Non c’è proprio nulla da salvare, vero?
«Non sono fra quelli che vedono sempre il bicchiere mezzo pieno, che non ammettono mai di aver perso. Abbiamo perso una grande occasione. E siamo riusciti a “resuscitare” Renzi».
Tutti temevano l’astensionismo. Cosa pensa di questa fuga dalle urne?
«Io credo che dovremmo essere più credibili e ammettere sia il lavoro che viene fatto sia la responsabilità delle sconfitte. E dare risposte concrete alle persone».
Qual è il rammarico più grande?
«A me dispiace per com’è andata, perché sul territorio sento e tocco con mano le grandi lamentele della gente e purtroppo non siamo riusciti a dare alla gente una proposta per convincerli a cambiare. Qui si vive di assistenzialismo e l’assistenzialismo può far comodo per tante cose. Tomasi era la proposta migliore in questo momento».
L’ha sentito? Cosa gli dirà?
«Lo abbraccio forte, ha tutta la mia stima, ci ha creduto fino all’ultimo momento. Si è preso il carico di questa campagna elettorale, ma qualcuno gli ha messo il bastone fra le ruote».
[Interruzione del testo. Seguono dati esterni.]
-- ==== Sys2Proof/Machine/Send.lean ====
section
/-! DEFINITION. The operation SEND (41_send.md), whole, byte by byte, and through the ports of 10_state.md R36. -/

namespace Sys2Proof.Machine

/-- The write of an encoded frame and the completion by the transport's answer (R110 to R112). -/
def State.writeFrame (s : State) (bytes : List Byte) : State :=
  (s.txWrite bytes).complete (sendStatus bytes s.nextAnswer) none

/-- SEND in one step (R110). An encoder error ends it with no write (R113, R187). -/
def State.sendWhole (s : State) (cmd : Byte) (pl : List Byte) : State :=
  match encodeFrame cmd pl with
  | .ok bytes => s.writeFrame bytes
  | .error e => s.complete e.status none

/-- SEND accepted byte by byte: both checks pass before byte 0 leaves, and the frame is a function of the operands sampled
at acceptance (R26, R55, R223). -/
def State.sendStart (s : State) (cmd : Byte) (pl : List Byte) : State :=
  match encodeFrame cmd pl with
  | .ok bytes => { s with done := none, frame := bytes, bi := 0 }
  | .error e => s.complete e.status none

/-- Nothing of a frame remains after its SEND (R31), and the byte index is 0 again (R26). -/
def State.discard (s : State) : State := { s with frame := [], bi := 0 }

/-- One step of a SEND in flight: hand over the byte at `bi`; after the last one the transport's answer completes the SEND
(R26, R31). -/
def State.sendStep (s : State) : State :=
  if s.bi < s.frame.length then { s with done := none, bi := s.bi + 1 }
  else (s.writeFrame s.frame).discard

/-- Nothing of a frame remains after its operation at the ports (R31). -/
def State.release (s : State) : State := { s.discard with dest := .transport }

/-- An ENCODE completes with its frame in the cycle in which the caller takes the last byte (R36). -/
def State.endEncode (s : State) : State :=
  if s.dest = .caller ∧ s.bi = s.frame.length then (s.complete .ok (some s.frame)).release else s

/-- What a cycle at a port does when both sides are ready (R36): the payload port takes the next byte of the payload; the frame
port hands over the byte at `bi`; and once a SEND's frame is over, the transport's answer completes it (R112). -/
def State.transfer (s : State) : State :=
  match s.stream with
  | b :: rest => State.sealWhole { s with frame := s.frame ++ [b], stream := rest }
  | [] =>
    if s.bi < s.frame.length then State.endEncode { s with bi := s.bi + 1 }
    else (s.writeFrame s.frame).release

/-- One cycle of an ENCODE or a SEND at the ports: a transfer if the other side is ready, else a wait (R36). -/
def State.portStep (s : State) : State := if s.sideReady then s.transferCycle.transfer else s.waitCycle

/-- One step of the frame in flight. -/
def State.flightStep (s : State) : State :=
  match s.realisation with
  | .transaction => s.sendStep
  | .stepwise => s.sendStep
  | .clocked => s.sendStep
  | .ported => s.portStep

/-- Issue a SEND to the block. -/
def issueSend (cmd : Byte) (pl : List Byte) (s : State) : Host.Outcome State Fault Refusal :=
  s.ifIdle <|
    match s.realisation with
    | .transaction => .next (s.sendWhole cmd pl)
    | .stepwise => .next (s.sendStart cmd pl)
    | .clocked => .next (s.sendStart cmd pl)
    | .ported => .next (s.portStart .transport cmd pl)

/-- SEND (R110). -/
def execSend (cmd : Byte) (payload : Option (List Byte)) (s : State) : Host.Outcome State Fault Refusal :=
  issueSend cmd (payloadOf payload) s

/-- FRAME (R60): the wire image of `(cmd, payload)` is put on the link by the SEND of that pair (R78; log 11). -/
def execFrame (cmd : Byte) (payload : List Byte) (s : State) : Host.Outcome State Fault Refusal :=
  issueSend cmd payload s

end Sys2Proof.Machine
end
Lo hanno fatto anche con lei?
«In cinque anni avevo trovato nella Lega persone eleganti e competenti. Da gennaio in avanti, non più. Ho cercato di parlare con Vannacci per quattro mesi, invano. Avrei preferito che mi dicesse: “Avete fatto cinque anni di ca…ate”. Invece no, hanno preferito un altro capolista ignorando il gran lavoro fatto. Ora, forse, avrà meno presunzione».
(da agenzie)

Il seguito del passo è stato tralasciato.